とはいえ使いづらい点もあったので私なりのアレンジも加わってます。

hagakure(ハガクレ)って何?

ざっくり説明すると「インプレッションシェアを最大化することで品質スコアを改善」、「運用工数を減らし、分析改善に時間を使う」の2点を考えた運用方法のことを指します。

まずは概念の話ですね。

では実際に何をするのかは主に2点。
1つの広告グループに複数のマッチタイプを入れること
キーワードの多重登録を止めること

代理店ではマッチタイプごとに広告グループを分けて運用することが主流で除外キーワードの設定を細かく登録して運用することが主流とされていました。
なので代理店側の私としては驚きの提案でした。

ひとつの広告グループに複数マッチタイプ

「靴_通販(完全一致)」「靴_通販(部分一致)」のように分けていた広告グループを「靴_通販」の広告グループにまとめることで、「靴 通販」と検索したユーザーに関しては完全一致のキーワードを表示させ、「靴 通販 安い」と検索したユーザーに対しては部分一致キーワードを表示させるようにします。
従来の形では、完全一致のキーワードで検索したとしても完全一致と部分一致どちらにも引っかかる為競合しあい、評価が高かった部分一致キーワードで表示されるといったことも有りました。代理店はこれを部分一致広告グループに「靴 通販」の完全一致で除外キーワード登録し防いでいましたが、その作業は不要となるのです。
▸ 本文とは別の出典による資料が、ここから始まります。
-- ==== Sys2Proof/Laws/KeepsPorts.lean ====
section
/-! SUPPORT. Sys2Proof/Laws/KeepsPorts.lean: operations of the fabric, flash recovery, host interface, control, security and register pages
keep the canonical form of the tables, the queue of waiting commands, and what the fuses hold. -/

set_option Elab.async false
set_option linter.unusedSimpArgs false

namespace Sys2Proof.Machine

variable {s0 : State}

theorem keeps_ownRegister (f : Nat) (body : State → State) (s : State) (hf2 : ∀ u0, Keeps s0 u0 → Keeps s0 (body u0)) (hk3 :
    Keeps s0 s) :
    Keeps s0 (ownRegister f body s) := by
  unfold ownRegister
  with_reducible repeat' first | assumption | apply keeps_ownedWrite | apply hf2 | split

theorem keeps_ringError (f : Nat) (n : Nat) (st : Status) (s : State) (hk : Keeps s0 s) :
    Keeps s0 (ringError f n st s) := by
  unfold ringError
  with_reducible repeat' first | assumption | apply keeps_modRing | split

theorem keeps_takeTag (port : Nat) (use : TagUse) (s : State) (hk : Keeps s0 s) :
    ∀ a t, takeTag port use s = some (a, t) → Keeps s0 t := by
  unfold takeTag
  intros
  rename_i ee
  repeat' (first | (simp only [Option.some.injEq, Prod.mk.injEq, reduceCtorEq, Except.error.injEq] at ee) | split at ee)
  all_goals try (have hq := Eq.symm ee; subst hq)
  all_goals try (have hq := Eq.symm ee.2; subst hq)
  with_reducible repeat'
    first
    | assumption | refine Keeps.of_snd (by assumption) ?_ | apply keeps_chooseFrom | apply keeps_modHport | exact Keeps.refl _
    | apply Keeps.foldl | apply Keeps.foldl_snd | intro _ | split
    | (refine Keeps.upd ?_; first | assumption | apply keeps_chooseFrom | apply keeps_modHport) | dsimp only

theorem keeps_issueFetch (f : Nat) (n : Nat) (s : State) (hk : Keeps s0 s) :
    Keeps s0 (issueFetch f n s) := by
  unfold issueFetch
  with_reducible repeat'
    first
    | assumption | refine keeps_takeTag _ _ _ ?_ _ _ (by assumption) | apply keeps_modRing | exact Keeps.refl _
    | apply Keeps.foldl | apply Keeps.foldl_snd | intro _ | split
    | (refine Keeps.upd ?_; first | assumption | apply keeps_modRing) | dsimp only

theorem keeps_settleIntx (f : Nat) (s : State) (hk : Keeps s0 s) :
    Keeps s0 (settleIntx f s) := by
  unfold settleIntx
  with_reducible repeat' first | assumption | apply keeps_modFunc | split

theorem keeps_unmask (fn : Nat) (v : Nat) (s : State) (hk : Keeps s0 s) :
    Keeps s0 (unmask fn v s) := by
  unfold unmask
  with_reducible repeat'
    first
    | assumption | apply keeps_setFunc | apply keeps_interrupt | exact Keeps.refl _ | apply Keeps.foldl
    | apply Keeps.foldl_snd | intro _ | split
    | (refine Keeps.upd ?_; first | assumption | apply keeps_setFunc | apply keeps_interrupt) | dsimp only

theorem keeps_freezeRings (fn : Nat) (s : State) (hk : Keeps s0 s) :
    Keeps s0 (freezeRings fn s) := by
  unfold freezeRings
  with_reducible repeat'
    first
    | assumption | apply keeps_settleCvuScan | apply keeps_stopRing | apply keeps_complete | exact Keeps.refl _
    | apply Keeps.foldl | apply Keeps.foldl_snd | intro _ | split
    | (refine Keeps.upd ?_; first | assumption | apply keeps_settleCvuScan | apply keeps_stopRing | apply keeps_complete)
    | dsimp only

theorem keeps_cfgTake (fn : Nat) (req : CfgReq) (s : State) (hk : Keeps s0 s) :
    Keeps s0 (cfgTake fn req s) := by
  unfold cfgTake
  with_reducible repeat'
    first
    | assumption | apply keeps_emit | apply keeps_modFunc | apply keeps_unmask | apply keeps_modHport
    | apply keeps_freezeRings | split

theorem keeps_writeRecord (r : RingCmd) (result : Nat) (b : List Byte) (s : State) (hk : Keeps s0 s) :
    Keeps s0 (writeRecord r result b s) := by
  unfold writeRecord
  with_reducible repeat' first | assumption | apply keeps_complete | apply keeps_emit | split

theorem keeps_endTagged (r : RingCmd) (st : Status) (s : State) (hk : Keeps s0 s) :
    Keeps s0 (endTagged r st s) := by
  unfold endTagged
  with_reducible repeat' first | assumption | apply keeps_complete | split

theorem keeps_giveTag (f : Nat) (n : Nat) (cid : Nat) (op : Nat) (s : State) (hk : Keeps s0 s) :
    Keeps s0 (giveTag f n cid op s) := by
  unfold giveTag
  with_reducible repeat'
    first
    | assumption | refine keeps_takeTag _ _ _ ?_ _ _ (by assumption) | apply keeps_modRing | exact Keeps.refl _
    | apply Keeps.foldl | apply Keeps.foldl_snd | intro _ | split
    | (refine Keeps.upd ?_; first | assumption | apply keeps_modRing) | dsimp only

theorem keeps_startEntry (f : Nat) (n : Nat) (e : SubEntry) (s : State) (hk : Keeps s0 s) :
    Keeps s0 (startEntry f n e s) := by
  unfold startEntry
  with_reducible repeat' first | assumption | apply keeps_takeEntry | apply keeps_complete | apply keeps_giveTag | split

theorem keeps_unstatedValues (n : Nat) (s : State) (hk : Keeps s0 s) : Keeps s0 (unstatedValues n s).2 := by
  unfold unstatedValues draw
  exact Keeps.upd (Keeps.upd hk)

theorem keeps_mailbox (port : Nat) (cmd : Mailbox) (s : State) (hk : Keeps s0 s) :
    Keeps s0 (mailbox port cmd s).2.2 := by
  unfold mailbox
  with_reducible repeat' first | assumption | apply keeps_setHport | apply keeps_unstatedValues | split

theorem keeps_rearm (fn : Nat) (n : Nat) (s : State) (hk : Keeps s0 s) :
    Keeps s0 (rearm fn n s) := by
  unfold rearm
  with_reducible repeat'
    first
    | assumption | apply keeps_issueFetch | apply keeps_count | apply keeps_writeCpl | apply keeps_setRing
    | exact Keeps.refl _ | apply Keeps.foldl | apply Keeps.foldl_snd | intro _ | split
    | (refine Keeps.upd ?_; first
          | assumption | apply keeps_issueFetch | apply keeps_count | apply keeps_writeCpl | apply keeps_setRing)
    | dsimp only

theorem keeps_staleGrants (p : Grant → Bool) (s : State) (hk : Keeps s0 s) : Keeps s0 (staleGrants p s) := by
  have h (f : Nat → Option Grant → Option Grant) : Keeps s0 { s with grants := tmap none f s.grants } :=
    hk.step (fun x => { x with grants := twf_tmap _ x.grants }) rfl rfl
  unfold staleGrants
  exact h _

theorem keeps_setFtb (v : Ftb) (s : State) (hk : Keeps s0 s) :
    Keeps s0 (setFtb v s) := by
  unfold setFtb
  with_reducible repeat'
    first
    | assumption | exact Keeps.refl _ | apply Keeps.foldl | apply Keeps.foldl_snd | intro _ | split
    | (refine Keeps.upd ?_; first | assumption) | dsimp only

theorem keeps_settleParent (s : State) (hk : Keeps s0 s) :
    Keeps s0 (settleParent s) := by
  unfold settleParent
  with_reducible repeat'
    first
    | assumption | apply keeps_setFtb | apply keeps_count | exact Keeps.refl _ | apply Keeps.foldl | apply Keeps.foldl_snd
    | intro _ | split | (refine Keeps.upd ?_; first | assumption | apply keeps_setFtb | apply keeps_count) | dsimp only

theorem keeps_leavePort (p : Nat) (st : FpState) (reason : Nat) (retryAt : Nat) (s : State) (hk : Keeps s0 s) :
    Keeps s0 (leavePort p st reason retryAt s) := by
  unfold leavePort
  with_reducible repeat'
    first
    | assumption | apply keeps_endDecode | apply keeps_staleGrants | apply keeps_setFport | apply keeps_settleParent
    | apply keeps_settleScales | exact Keeps.refl _ | apply Keeps.foldl | apply Keeps.foldl_snd | intro _ | split
    | (refine Keeps.upd ?_; first
          | assumption | apply keeps_endDecode | apply keeps_staleGrants | apply keeps_setFport | apply keeps_settleParent
          | apply keeps_settleScales)
    | dsimp only

theorem keeps_downPort (p : Nat) (reason : Nat) (s : State) (hk : Keeps s0 s) :
    Keeps s0 (downPort p reason s) := by
  unfold downPort
  with_reducible repeat' first | assumption | apply keeps_leavePort | split

theorem keeps_sendHello (p : Nat) (s : State) (hk : Keeps s0 s) :
    Keeps s0 (sendHello p s) := by
  unfold sendHello
  with_reducible repeat' first | assumption | apply keeps_draw | apply keeps_emit | apply keeps_modFport | split

theorem keeps_startTraining (fport : Nat) (s : State) (hk : Keeps s0 s) :
    Keeps s0 (startTraining fport s) := by
  unfold startTraining
  with_reducible repeat' first | assumption | apply keeps_modFport | split

theorem keeps_relay (fport : Nat) (p : Pkt) (data : List Byte) (s : State) (hk : Keeps s0 s) :
    Keeps s0 (relay fport p data s) := by
  unfold relay
  with_reducible repeat' first | assumption | apply keeps_count | apply keeps_sendError | apply keeps_sendPkt | split

theorem keeps_selectGrant (index : Nat) (s : State) (hk : Keeps s0 s) :
    Keeps s0 (selectGrant index s) := by
  unfold selectGrant
  with_reducible repeat' first | assumption | apply keeps_setReg | split

theorem keeps_grantResult (st : Status) (s : State) (hk : Keeps s0 s) :
    Keeps s0 (grantResult st s) := by
  unfold grantResult
  with_reducible repeat' first | assumption | apply keeps_setFtb | split

theorem keeps_retrainPort (p : Nat) (reason : Nat) (s : State) (hk : Keeps s0 s) :
    Keeps s0 (retrainPort p reason s) := by
  unfold retrainPort
  with_reducible repeat' first | assumption | apply keeps_leavePort | split

theorem keeps_badPacket (fport : Nat) (s : State) (hk : Keeps s0 s) :
    Keeps s0 (badPacket fport s) := by
  unfold badPacket
  with_reducible repeat'
    first
    | assumption | apply keeps_count | apply keeps_setFport | apply keeps_retrainPort | exact Keeps.refl _ | apply Keeps.foldl
    | apply Keeps.foldl_snd | intro _ | split
    | (refine Keeps.upd ?_; first | assumption | apply keeps_count | apply keeps_setFport | apply keeps_retrainPort)
    | dsimp only

theorem keeps_endSession (p : Nat) (s : State) (hk : Keeps s0 s) :
    Keeps s0 (endSession p s) := by
  unfold endSession
  with_reducible repeat' first | assumption | apply keeps_retrainPort | split

theorem keeps_authFail (p : Nat) (reason : Nat) (s : State) (hk : Keeps s0 s) :
    Keeps s0 (authFail p reason s) := by
  unfold authFail
  with_reducible repeat' first | assumption | apply keeps_leavePort | apply keeps_modFport | apply keeps_count | split

theorem keeps_sessionStep (p : Nat) (m : SpdmMsg) (s : State) (hk : Keeps s0 s) :
    Keeps s0 (sessionStep p m s) := by
  unfold sessionStep
  with_reducible repeat' first | assumption | apply keeps_modFport | apply keeps_endSession | apply keeps_authFail | split

theorem keeps_sendIdent (p : Nat) (s : State) (hk : Keeps s0 s) :
    Keeps s0 (sendIdent p s) := by
  unfold sendIdent
  with_reducible repeat' first | assumption | apply keeps_draw | apply keeps_sendPkt | split

theorem keeps_authStep (p : Nat) (m : SpdmMsg) (s : State) (hk : Keeps s0 s) :
    Keeps s0 (authStep p m s) := by
  unfold authStep
  with_reducible repeat'
    first
    | assumption | apply keeps_authFail | apply keeps_emit | apply keeps_sendIdent | apply keeps_modFport | exact Keeps.refl _
    | apply Keeps.foldl | apply Keeps.foldl_snd | intro _ | split
    | (refine Keeps.upd ?_; first
          | assumption | apply keeps_authFail | apply keeps_emit | apply keeps_sendIdent | apply keeps_modFport)
    | dsimp only

theorem keeps_follow (off : Int) (s : State) (hk : Keeps s0 s) :
    Keeps s0 (follow off s) := by
  unfold follow
  with_reducible repeat'
    first
    | assumption | exact Keeps.refl _ | apply Keeps.foldl | apply Keeps.foldl_snd | intro _ | split
    | (refine Keeps.upd ?_; first | assumption) | dsimp only

theorem keeps_sample (p : Nat) (off : Int) (s : State) (hk : Keeps s0 s) :
    Keeps s0 (sample p off s) := by
  unfold sample
  with_reducible repeat'
    first
    | assumption | apply keeps_count | apply keeps_setFtb | apply keeps_settleParent | apply keeps_modFport
    | apply keeps_follow | exact Keeps.refl _ | apply Keeps.foldl | apply Keeps.foldl_snd | intro _ | split
    | (refine Keeps.upd ?_; first
          | assumption | apply keeps_count | apply keeps_setFtb | apply keeps_settleParent | apply keeps_modFport
          | apply keeps_follow)
    | dsimp only

theorem keeps_refuseGrant (st : Status) (s : State) (hk : Keeps s0 s) :
    Keeps s0 (refuseGrant st s) := by
  unfold refuseGrant
  with_reducible repeat' first | assumption | apply keeps_grantResult | apply keeps_count | split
Googleが推奨している形は「1つのLPで1つの広告グループに」って程まとめても問題ないしその方が良いとしています。しかし、そんなにたくさんのLPで広告を試してるお客さんって少ない印象なんですよね。1つのアカウント全て同じLPってこともざらにあるわけで…

なので私の工夫としては「同じ広告文を使用している」「キーワードを検索する属性が違う」場合は広告グループを分け、類義語等のキーワードは極力まとめるようにしています。

例)
広告グループ:靴_通販
完全一致「靴 通販」
完全一致「シューズ 通販」
完全一致「靴 販売」
部分一致「靴 通販」
※次の項目で説明しますが、「シューズ 通販」の部分一致は登録しません。靴(部分一致)の拡張でシューズも拾います。

上記のような構成にすることで、アカウント内で競合し合うことが減りインプレッションシェアが高くなります。またユーザーの検索と狙ったキーワードでのマッチ度が高くなりクリック率も高くなるとされています。

キーワードの多重登録をやめる

Googleが推奨する形としては、同じキーワードやこのキーワードの部分一致を登録しておけば類義語のキーワードは登録する必要ないよね、拡張するから拾えるし。といったものです。

逆掛け合せ:部分一致の「靴 通販」と部分一致「通販 靴」
文字の揺れ・誤字・略語:通販と通信販売
上記のようにどっちにも引っかかるようなキーワードの登録はしない方が良いということです。

従来の代理店は「靴 通販」といったキーワードがあれば完全一致キーワードもフレーズ一致も部分一致も登録するし、逆掛け合せもするといったことを行っている可能性があります。(少々乱暴ですが。)全体の登録キーワードが1,000個あったとして完全一致とフレーズ一致を登録したら2,000個(×2)になります。これの逆掛け合せ(”靴 通販”と”通販 靴”のような掛け合せ)をしたとしたらさらに倍の4,000個(×2)とたいしてインプもつかない(であろう)キーワードがどんどん増えてしまいます。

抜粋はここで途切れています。